Иван предостерегающе поднял руку, опасаясь, что услышит Маша. Вышел из вездехода.

– Придется пешком. Дорогу знаешь? – спросил он, закончив неутешительный осмотр вездехода.

– До ближайшего колодца дня три, – сморщив свое маленькое лисье личико, ответил Эдуард. – Не дойдем. Воды нет. Жратвы нет. Да и эта…

Он показал жестом на вездеход.

– Не беспокойся за нее,– хмуро отрезал Иван. Взглянул жестко в бегающие глаза Эдуарда. – Струсил?

Тот криво усмехнулся.

– Двум смертям не бывать…

– А одну уже пережили, – договорил Иван и дружески потрепал его по плечу. – Не тужи, браток, дойдем.

А что им еще оставалось?


Тронулись в путь, не мешкая, пока солнце не успело опалить пустыню своим жарким дыханием. В машине нашли две запасные фляжки с водой, три одеяла. Маша очнулась и пошла сама. Настроение у всех поднялось, и если бы не мысль о погибшем товарище, останки которого, скрытые песком, они так и не сумели найти, совсем легко было бы на душе. К опасности и трудностям им было не привыкать, а пока жив, верится в лучшее.

Первый привал пришлось сделать уже через пару часов. Мужчины еще шли бы и шли, но Маша, видел Иван, еле передвигала ноги. Он пожалел ее и остановился. Женщина тут же обессиленно опустилась на песок.

– Плохо тебе? – склонился над ней Иван.

– Ничего, только передохну немного. – Тень виноватой улыбки мелькнула на ее губах. – Попить бы.

Эдуард недовольно присвистнул, когда Иван открутил пробку у фляжки и поднес горлышко к губам Маши, но промолчал.

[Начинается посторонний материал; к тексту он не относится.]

/-- Every instruction answers a next state. It completes exactly when its indexed sum fits 16 bits; otherwise it takes
AddressOverflow with what it located and its own address in the record, and has written no byte (41_addressing_modes
R114, 60_exceptions R202 to R204; the entry as a next state is log entry 12, memory as it was log entry 1). -/
def Obligations.OverflowExactlyWhenSumExceeds : Prop :=
  ∀ (i : Instr) (s : State), ∃ t, exec i s = .next t ∧ (SumFits i s → t.mode = .idle) ∧
    (¬ SumFits i s → t.mode = .faulted ∧ t.mem = s.mem ∧
      ∃ mode base index, located i s = some (.overflow mode base index) ∧
        t.fault = some (.addressOverflow mode base index s.pc))

/-- A store to the byte the next fetch reads is seen by that fetch (20_memory R62). -/
def Obligations.StoredByteIsFetched : Prop :=
  ∀ (i : Instr) (s t : State) (sel : Sel), Memory.wf s.mem = true → i.form.effect = .store → i.form.sel = some sel →
    exec i s = .next t → t.mode ≠ .faulted → located i s = some (.addr t.pc) → t.fetchByte.1 = s.reg sel

/-! ## Decoding (30_encoding) -/

/-- Decoding the bytes of any instruction gives it back, whatever follows them (R70 to R73). -/
def Obligations.DecodeOfEncode : Prop :=
  ∀ (i : Instr) (rest : List Byte), decode (encode i ++ rest) = .ok (i, rest)

/-- The decoder accepts nothing but the bytes of an instruction: no bit it reads is dropped (R70 to R74). -/
def Obligations.DecodeAcceptsOnlyEncodings : Prop :=
  ∀ (bytes : List Byte) (i : Instr) (rest : List Byte), decode bytes = .ok (i, rest) → bytes = encode i ++ rest

/-- The form, and so the length, is read from the opcode byte alone (R74, R76, R78). -/
def Obligations.FormReadFromOpcodeAlone : Prop :=
  ∀ (op b1 b2 : Byte), (instrOf op b1 b2).map Instr.form = decodeOpcode op

/-- The legal opcodes are the 32 rows of R73 with their forms, and 224 bytes are illegal (R74, R75, R77). -/
def Obligations.LegalOpcodesAreTheTable : Prop :=
  (∀ (op : Byte) (f : Form), decodeOpcode op = some f ↔ (op, f) ∈ Expected.opcodeTable) ∧
  ((List.range 256).filter fun n => (decodeOpcode (BitVec.ofNat 8 n)).isNone).length = 224

/-- A form is well-formed exactly when some opcode byte has it (R73, R75). -/
def Obligations.WellFormedFormsAreDecoded : Prop :=
  ∀ f : Form, f.wellFormed = true ↔ ∃ op, decodeOpcode op = some f

/-- The example bytes of R80's table (the forms' bytes, not the notation). -/
def Obligations.ExampleBytesDecode : Prop :=
  decode [0xA9#8, 0x84#8] = .ok (.ldaImmediate 0x84#8, []) ∧
  decode [0xA5#8, 0x10#8] = .ok (.ldaZeroPage 0x10#8, []) ∧
  decode [0xB6#8, 0x10#8] = .ok (.ldxZeroPageY 0x10#8, []) ∧
  decode [0x8D#8, 0x34#8, 0x12#8] = .ok (.staAbsolute 0x1234#16, []) ∧
  decode [0xBD#8, 0xF0#8, 0x12#8] = .ok (.ldaAbsoluteX 0x12F0#16, []) ∧
  decode [0x81#8, 0x20#8] = .ok (.staIndirectX 0x20#8, []) ∧
  decode [0xB1#8, 0x40#8] = .ok (.ldaIndirectY 0x40#8, []) ∧
  decode [0x20#8, 0x00#8, 0x80#8] = .ok (.jsr 0x8000#16, []) ∧
  decode [0xAD#8, 0x10#8, 0x00#8] = .ok (.ldaAbsolute 0x0010#16, [])

/-! ## Memory, pointers, status -/

/-- A byte read is the last byte written there; a write changes no other byte and nothing but memory (20_memory R51,
R52, R60). -/
def Obligations.MemoryReadAfterWrite : Prop :=
  ∀ (s : State) (a b : Addr) (v : Byte), Memory.wf s.mem = true →
    (s.memWrite a v).memRead b = (if b = a then v else s.memRead b) ∧
    { s.memWrite a v with mem := s.mem } = s

/-- Memory has one form: two canonical memories that read the same everywhere are equal (the model's, over 10_state
R34; log entry 17). -/
def Obligations.MemoryFormIsCanonical : Prop :=
  ∀ m m' : Memory, Memory.wf m = true → Memory.wf m' = true → (∀ a, Memory.read m a = Memory.read m' a) → m = m'

/-- `FetchByte` (40 R92): the byte at PC, PC up by one modulo 65536, one cycle, nothing else. -/
def Obligations.FetchByteResult : Prop :=
  ∀ s : State, s.fetchByte =
    (Memory.read s.mem s.pc.toNat, { s with pc := BitVec.ofNat 16 (s.pc.toNat + 1), remaining := s.remaining - 1 })

/-- `ReadPtrZP(p)` (41_addressing_modes R111) at both values of `ZP_POINTER_WRAP`: low byte first, two cycles, the high
byte at (p + 1) mod 256 or, without the wrap, at p + 1; the machine runs it with the wrap (log entry 4). -/
def Obligations.ZeroPagePointerRead : Prop :=
  ∀ (s : State) (p : Byte),
    s.readPtrZPWith true p =
      (BitVec.ofNat 16 (Expected.word (Memory.read s.mem p.toNat) (Memory.read s.mem ((p.toNat + 1) % 256))),
        { s with remaining := s.remaining - 2 }) ∧
    s.readPtrZPWith false p =
      (BitVec.ofNat 16 (Expected.word (Memory.read s.mem p.toNat) (Memory.read s.mem (p.toNat + 1))),
        { s with remaining := s.remaining - 2 }) ∧
    s.readPtrZP p = s.readPtrZPWith true p

/-- The page-cross test says that the high bytes differ (41_addressing_modes R112). -/
def Obligations.PageCrossIsHighByteChange : Prop :=
  ∀ base ea : Addr, pageCross base ea = true ↔ base.toNat / 256 ≠ ea.toNat / 256

/-- The packed status (10_state R32, the spec's decision D9, log entry 8): each flag at its bit, bit 5 reading 0;
unpacking it gives the flags back. -/
def Obligations.PackedStatusLayout : Prop :=
  ∀ p : Status,
    p.pack.getLsbD 7 = p.n ∧ p.pack.getLsbD 6 = p.v ∧ p.pack.getLsbD 5 = false ∧ p.pack.getLsbD 4 = p.b ∧
    p.pack.getLsbD 3 = p.d ∧ p.pack.getLsbD 2 = p.i ∧ p.pack.getLsbD 1 = p.z ∧ p.pack.getLsbD 0 = p.c ∧
    Status.unpack p.pack = p

/-! ## Reset and the host (70_reset) -/

/-- The state after reset, as far as 10_state R36 gives it: PC the address 0xFFFC, every register and flag zero, every
byte 0x00, mode Idle with no call in progress, no fault. -/
def Obligations.ResetValues : Prop :=
  State.reset.pc = 0xFFFC#16 ∧ State.reset.sp = 0#8 ∧ State.reset.a = 0#8 ∧ State.reset.x = 0#8 ∧
  State.reset.y = 0#8 ∧
  (State.reset.p.c = false ∧ State.reset.p.z = false ∧ State.reset.p.i = false ∧ State.reset.p.d = false ∧
    State.reset.p.b = false ∧ State.reset.p.v = false ∧ State.reset.p.n = false) ∧
  (∀ a, Memory.read State.reset.mem a = 0#8) ∧ State.reset.mode = .idle ∧
  State.reset.callInProgress = false ∧ State.reset.fault = none

/-- The two resets between calls (70_reset R220, 95_test_vectors V70, V71; log entry 14): CPU reset sets every
register and flag and leaves memory; memory reset zeroes every byte and leaves the registers. -/
def Obligations.ResetsBetweenCalls : Prop :=
  ∀ s : State, s.callInProgress = false →
    (∃ t, hostAct .cpuReset s = .next t ∧ t.pc = 0xFFFC#16 ∧ t.sp = 0#8 ∧ t.a = 0#8 ∧ t.x = 0#8 ∧ t.y = 0#8 ∧
      (t.p.c = false ∧ t.p.z = false ∧ t.p.i = false ∧ t.p.d = false ∧ t.p.b = false ∧ t.p.v = false ∧
        t.p.n = false) ∧ t.mem = s.mem) ∧
    (∃ t, hostAct .memoryReset s = .next t ∧ (∀ a, Memory.read t.mem a = 0#8) ∧ { t with mem := s.mem } = s)

/-- The host acts between calls and never during one (70_reset R227; the field that says which is log entry 14). -/
def Obligations.HostActsOnlyBetweenCalls : Prop :=
  ∀ (act : HostAction) (s : State),
    (s.callInProgress = true → hostAct act s = .refused .hostDuringCall) ∧
    (s.callInProgress = false → ∃ t, hostAct act s = .next t)

/-- The entry of `execute(requested)` (40 R90, R103): a call in progress, a fresh counter, mode Idle, no fault; PC,
SP, A, X, Y, P and memory carried over (the spec's decisions D10, D18). -/
def Obligations.CallEntry : Prop :=
  ∀ (s : State) (n : Int), s.callInProgress = false → ∃ t, hostAct (.execute n) s = .next t ∧
    t.callInProgress = true ∧ t.remaining = n ∧ t.requested = n ∧ t.mode = .idle ∧ t.fault = none ∧
    t.pc = s.pc ∧ t.sp = s.sp ∧ t.a = s.a ∧ t.x = s.x ∧ t.y = s.y ∧ t.p = s.p ∧ t.mem = s.mem

/-- A call is in progress from its entry until it has ended Done or Faulted, its last boundary included, and all that
time the host can do nothing (00_scope R7, 70_reset R227, 40 R101; that a fault entry is a state of its own is log
entry 12, the field that says a call is in progress log entry 14). -/
def Obligations.CallLastsUntilItEnds : Prop :=
  ∀ (s : State) (n : Int) (k : Nat),
    let t := (s.startCall n).runCall k
    (t.callInProgress = true ↔ ¬ t.CallEnded) ∧
    (¬ t.CallEnded → ∀ act, hostAct act t = .refused .hostDuringCall)

/-- With no call in progress the engine changes nothing (00_scope R7; what a step answers there is log entry 9). -/
def Obligations.EngineIdleOutsideCalls : Prop :=
  ∀ s t : State, s.callInProgress = false → step s = .next t → t = s

/-! ## The step (40) -/

/-- At a boundary of a call with budget left, bytes at PC that decode are run: the step is exactly `exec` of the
instruction on the state at its opcode, and the instruction is well-formed (40 R94, R95). -/
def Obligations.StepRunsDecodedInstruction : Prop :=
  ∀ (s : State) (i : Instr) (rest : List Byte), s.mode = .idle → s.inCall = true → 0 < s.remaining →
    decode s.fetchBytes = .ok (i, rest) →
    step s = exec i s ∧ i.wellFormed = true ∧
    s.fetchBytes = [Memory.read s.mem s.pc.toNat, Memory.read s.mem ((s.pc.toNat + 1) % 65536),
      Memory.read s.mem ((s.pc.toNat + 2) % 65536)]

/-- The budget is tested before anything is fetched: with none left the call ends Done, whatever byte is at PC, nothing
else changes, and the result is the cycles used; otherwise one instruction is started, and the call is not Done
(40 R93; that a fault entry is a next state is log entry 12). -/
def Obligations.BudgetTestedBeforeFetch : Prop :=
  ∀ s : State, s.mode = .idle → s.inCall = true →
    (s.remaining ≤ 0 → step s = .next { s with mode := .done, inCall := false } ∧
      State.result { s with mode := .done, inCall := false } = some (.ok (s.requested - s.remaining))) ∧
    (0 < s.remaining → ∃ t, step s = .next t ∧ (t.mode = .idle ∨ t.mode = .faulted))

/-- An illegal opcode at PC raises UnsupportedOpcode with the opcode and its own address, PC one past it, one cycle
charged, the call over, nothing else changed; no legal opcode raises it (60_exceptions R201, R204, the spec's decision
D11, log entry 16; the entry as a next state is log entry 12). -/
def Obligations.IllegalOpcodeFaults : Prop :=
  ∀ s : State, s.mode = .idle → s.inCall = true → 0 < s.remaining → s.fault = none →
    let op := Memory.read s.mem s.pc.toNat
    (decodeOpcode op = none → step s = .next { s with
      pc := BitVec.ofNat 16 (s.pc.toNat + 1), remaining := s.remaining - 1, mode := .faulted, inCall := false,
      fault := some (.unsupportedOpcode op s.pc) }) ∧
    (decodeOpcode op ≠ none → ∀ t, step s = .next t → ∀ op' a, t.fault ≠ some (.unsupportedOpcode op' a))

/-- From a faulted state the machine goes no further: the call returned the record and no cycle count (60_exceptions
R204; reporting it one step after the entry is log entry 12). -/
def Obligations.FaultEndsTheCall : Prop :=
  ∀ (s : State) (r : FaultRecord), s.mode = .faulted → s.fault = some r →
    step s = .fault (.engineFault r) ∧ s.result = some (.err r)

/-- Machine and pseudocode agree: one step at a boundary is one pass through the loop of 40 R102 as the spec writes
it, fetching byte by byte and dispatching on the form. Where the loop raises a fault, both take the model's own entry:
a next state (log entry 12), with free values and memory kept after AddressOverflow (log entry 1). -/
def Obligations.StepMatchesPseudocode : Prop :=
  ∀ s : State, s.mode = .idle → s.inCall = true → step s = .next (Pseudocode.loopBody s)

/-! ## Invariants and whole-machine rules -/

/-- Both invariants hold after reset (10_state R36). That the counter's invariant holds there rests on the model's reset
value 0 of `requested` and `remaining`, to which R36 gives none (log entry 2). -/
def Obligations.ResetHasInvariants : Prop := State.reset.Inv ∧ State.reset.BudgetInv

/-- Every step keeps the invariant: canonical memory, mode Executing never observable, a record exactly in mode Faulted
(the entry as a next state is log entry 12, memory kept after AddressOverflow log entry 1), a call in progress only in
mode Idle (log entry 14) (10_state R34, R35, R38, 40 R96, R101). -/
def Obligations.StepKeepsInvariant : Prop :=
  ∀ s t : State, s.Inv → step s = .next t → t.Inv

Чуть погодя отозвал Ивана в сторону и горячо зашептал на ухо:

– Зря ты, нельзя в пустыне много пить. Вода же внутри закипит.

– А может, воды пожалел? – тяжело ворочая распухшим от жары языком, спросил Иван. Сам он не выпил ни капли, экономя воду.

– А что, и пожалел, – с неожиданно прорвавшейся злобой ответил Эдуард. – Не одна она живая. Еще три дня топать, а ты тут реки разливаешь.

Иван резко схватил его за ворот и рывком притянул к себе.

– Мужик ты или нет? Она же женщина! Да и досталось ей больше нашего, сам видишь.